Instruction for the data below: set down exactly the lines from the line with "with_reducible apply State.raise_agree" to the line with "unfold State.suppress", inclusive, and no others.
** Opening DATASET ENTRIES block **
theorem State.brownoutOver_agree {M : List Comp} {s x : State} (g : Covers M [.cn, .pwr, .flt, .btb, .hif, .st, .masts, .ctxs, .reqs, .sess, .srvErr, .exports, .nextExp, .hal, .nlc, .col, .pmc, .out, .cells] = true) (h : Agree M s x) :
    Agree M s (State.brownoutOver x) := by
  unfold State.brownoutOver
  repeat' first
    | with_reducible exact h
    | exact covers_trans (by decide) g
    | with_reducible apply State.modPwr_agree
    | with_reducible apply State.startVerify_agree
    | with_reducible apply State.faultPair_agree
    | with_reducible apply State.idleAll_agree
    | with_reducible apply State.startQueued_agree
    | with_reducible apply Agree.ite
    | with_reducible apply Agree.foldl
    | exact fun q => by simpa only [tkeys_tmap, tkeys_tmod] using q
    | exact fun q => q
    | exact Nat.le_refl _
    | intro _
    | dsimp only
    | with_reducible apply Agree.upd_btb
    | with_reducible apply Agree.upd_cn

theorem State.coolCtx_agree {M : List Comp} {s x : State} {a1} (g : Covers M [.masts, .ctxs, .nlc, .col, .out] = true) (h : Agree M s x) :
    Agree M s (State.coolCtx x a1) := by
  unfold State.coolCtx
  repeat' first
    | with_reducible exact h
    | exact covers_trans (by decide) g
    | with_reducible apply State.discardCalls_agree
    | with_reducible apply State.modCtx_agree
    | with_reducible apply Agree.ite
    | exact fun q => by simpa only [tkeys_tmap, tkeys_tmod] using q
    | intro _
    | split

theorem State.stopMasts_agree {M : List Comp} {s x : State} (g : Covers M [.pwr, .flt, .hif, .st, .masts, .hal, .out] = true) (h : Agree M s x) :
    Agree M s (State.stopMasts x) := by
  unfold State.stopMasts
  repeat' first
    | with_reducible exact h
    | exact covers_trans (by decide) g
    | with_reducible apply State.abandonScrub_agree
    | with_reducible apply State.modPwr_agree
    | with_reducible apply State.mapMasts_agree
    | exact fun q => by simpa only [tkeys_tmap, tkeys_tmod] using q
    | exact fun q => q
    | refine mastKept_of fun z => ?_
    | exact MastTo.refl _
    | with_reducible apply MastTo.freezeCopies
    | intro _

theorem State.pwrEvent_agree {M : List Comp} {s x : State} {a1 a2} (g : Covers M [.pwr, .flt, .st, .pmc] = true) (h : Agree M s x) :
    Agree M s (State.pwrEvent x a1 a2) := by
  unfold State.pwrEvent
  repeat' first
    | with_reducible exact h
    | exact covers_trans (by decide) g
    | with_reducible apply State.modPwr_agree
    | with_reducible apply State.raise_agree
    | exact fun q => q

theorem State.coolantStop_agree {M : List Comp} {s x : State} (g : Covers M [.pwr, .flt, .hif, .st, .masts, .ctxs, .hal, .nlc, .col, .pmc, .out] = true) (h : Agree M s x) :
    Agree M s (State.coolantStop x) := by
  unfold State.coolantStop
  repeat' first
    | with_reducible exact h
    | exact covers_trans (by decide) g
    | with_reducible apply State.modPwr_agree
    | with_reducible apply State.stopMasts_agree
    | with_reducible apply State.pwrEvent_agree
    | with_reducible apply State.coolCtx_agree
    | with_reducible apply Agree.ite
    | with_reducible apply Agree.foldl
    | exact fun q => q
    | intro _

theorem State.suppress_agree {M : List Comp} {s x : State} {a1 a2} (g : Covers M [.masts] = true) (h : Agree M s x) :
    Agree M s (State.suppress x a1 a2) := by
  unfold State.suppress
  repeat' first
    | with_reducible exact h
    | exact covers_trans (by decide) g
    | with_reducible apply State.countM_agree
** Closing DATASET ENTRIES block **
WRITTEN RESPONSE —
    | with_reducible apply State.raise_agree
    | exact fun q => q

theorem State.coolantStop_agree {M : List Comp} {s x : State} (g : Covers M [.pwr, .flt, .hif, .st, .masts, .ctxs, .hal, .nlc, .col, .pmc, .out] = true) (h : Agree M s x) :
    Agree M s (State.coolantStop x) := by
  unfold State.coolantStop
  repeat' first
    | with_reducible exact h
    | exact covers_trans (by decide) g
    | with_reducible apply State.modPwr_agree
    | with_reducible apply State.stopMasts_agree
    | with_reducible apply State.pwrEvent_agree
    | with_reducible apply State.coolCtx_agree
    | with_reducible apply Agree.ite
    | with_reducible apply Agree.foldl
    | exact fun q => q
    | intro _

theorem State.suppress_agree {M : List Comp} {s x : State} {a1 a2} (g : Covers M [.masts] = true) (h : Agree M s x) :
    Agree M s (State.suppress x a1 a2) := by
  unfold State.suppress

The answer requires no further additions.